* TASK DETAILS
Copy, from the material below, each line that contains the word "parent".
(GIVEN DATA begins)
/-- TEAM_PLACE: one team of the partition is placed; with no candidate it waits (R310). -/
def execTeamPlace (part : Nat) (s : State) : Res :=
  let again (t : Team) : Option State := (getLaunch s t.launch).bind fun l => replaceTeam s l t
  let next (l : Launch) : Option State := placeTeam s l l.next (l.next + 1)
  match (firstPlaced again (s.teams.filter (relaunchable s part))).or (firstPlaced next (s.launches.filter (placeable s part))) with
  | some s' => .next (owe s' (.teamPlace part))
  | none => .next s

/-- CORE_START: the cores of a team whose time has come drop their instruction copies, and their groups may issue (R63, R311). -/
def execCoreStart (team : Nat) (s : State) : Res :=
  match getTeam s team with
  | none => .fault (.noSuchObject "team")
  | some t =>
    if t.unstarted = [] then .fault (.noSuchObject "core to start")
    else
      let due (p : Nat × W64) : Bool := p.2.toNat ≤ s.now.toNat
      let wake (s : State) (c : Nat) : State := syncClk (setCore s { getCore s c with icache := [] }) c
      .next (((t.unstarted.filter due).map Prod.fst).foldl wake
        (setTeam s { t with unstarted := t.unstarted.filter fun p => !due p }))

/-- RECORD_TEAM_ADMIT: a further team of a record node, while untaken records outnumber the teams that have not taken one
(R305). Which of the unused coordinates it has is a free value. -/
def execRecordTeamAdmit (launch : Nat) (s : State) : Res :=
  match getLaunch s launch with
  | none => .fault (.noSuchObject "launch")
  | some l =>
    match takesRecords s l with
    | none => .fault (.noSuchObject "record node")
    | some (g, i) =>
      let mine := s.teams.filter fun t => t.launch = l.id
      let untaken := (inputs g i).foldl (fun n e => n + e.untaken) 0
      let waiting := (mine.filter fun t => !t.took).length
      if !l.fetched || !ctxRuns s l.ctx || untaken ≤ waiting || l.blk.teams ≤ mine.length then .next s
      else
        let free := (List.range (mine.length + 1)).filter fun k => !mine.any fun t => teamIndex l.blk t = k
        let (n, s) := freeNat s
        match placeTeam s l (free.getD (n % free.length) 0) l.next with
        | some s => .next (owe s (.recordTeamAdmit launch))
        | none => .next s

/-! ## The end of a task (R285, R298, R303) -/

/-- Every team of a launch has been placed and has exited: of a record node, when its inputs are done. -/
def taskOver (s : State) (l : Launch) : Bool :=
  l.fetched && l.resident = 0 && (match takesRecords s l with
    | some (g, i) => inputsDone g i
    | none => decide (l.blk.teams ≤ l.next))

/-- The measured cost replaces the provisional one. -/
def settleCost (s : State) (l : Launch) (cost : Nat) : State :=
  let s := addDeficit s (getCtx s l.ctx).part l.tenant ((l.charged : Int) - cost)
  let s := setLaunch s { l with settled := true, waiting := none }
  match l.graph with
  | some (gn, i) =>
    (match getGraph s gn with
     | some g => (match g.nodes[i]? with
        | some n => setGraph s (setNode g i { n with st := .draining, lastCost := some cost })
        | none => s)
     | none => s)
  | none => s

/-- A child is DONE, and its parent's node may be done (R303). -/
def childGone (s : State) (l : Launch) : State :=
  let s := { s with launches := s.launches.filter fun k => k.id != l.id }
  match l.parent with
  | some (gn, i) => owe s (.nodeDone gn i)
  | none => s

/-- A child's work is over: 1 is added to its completion word, whose page is waited for, and the child is DONE (R303). -/
def childDone (s : State) (l : Launch) : State :=
  match l.completion with
  | none => childGone s l
  | some va =>
    match devPiece s l.ctx (atomicOf 8) true va 8 with
    | (s, .inr (host, pa)) =>
      let (s, old) := homeRead s none (getCtx s l.ctx).lease host pa 8
      childGone (devWrite s host pa (leBytes 8 ((leNat old + 1) % 2 ^ 64))) l
    | (s, .inl (.fault c va pa)) => childGone (logAway s l.ctx c va pa) l
    | (s, .inl _) => setLaunch s { l with settled := true, waiting := some va }

/-- TASK_COMPLETE: the deficit is corrected by what the task has cost when it is over; the launch is done when its teams are gone, operations, owed writes and all;
nothing of it while the context is SAVED (R285, R298). -/
def execTaskComplete (task : Nat) (cost : Nat) (s : State) : Res :=
  match getLaunch s task with
  | none => .fault (.noSuchObject "task")
  | some l =>
    if !taskOver s l || (!l.settled && cost != l.cost) then .fault (.noSuchObject "task that is over at that cost")
    else if ctxSaved s l.ctx then .next s
    else
      let s := if l.settled then s else settleCost s l cost
      if s.teams.any fun t => t.launch = l.id then .next s
      else match l.graph with
        | some (gn, i) => .next (owe s (.nodeDone gn i))
        | none => .next (ctxIdle (childDone s l) l.ctx)

end Sys2Proof.Machine
end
(GIVEN DATA ends)
* FINISHED TASK
/-- A child is DONE, and its parent's node may be done (R303). -/
  match l.parent with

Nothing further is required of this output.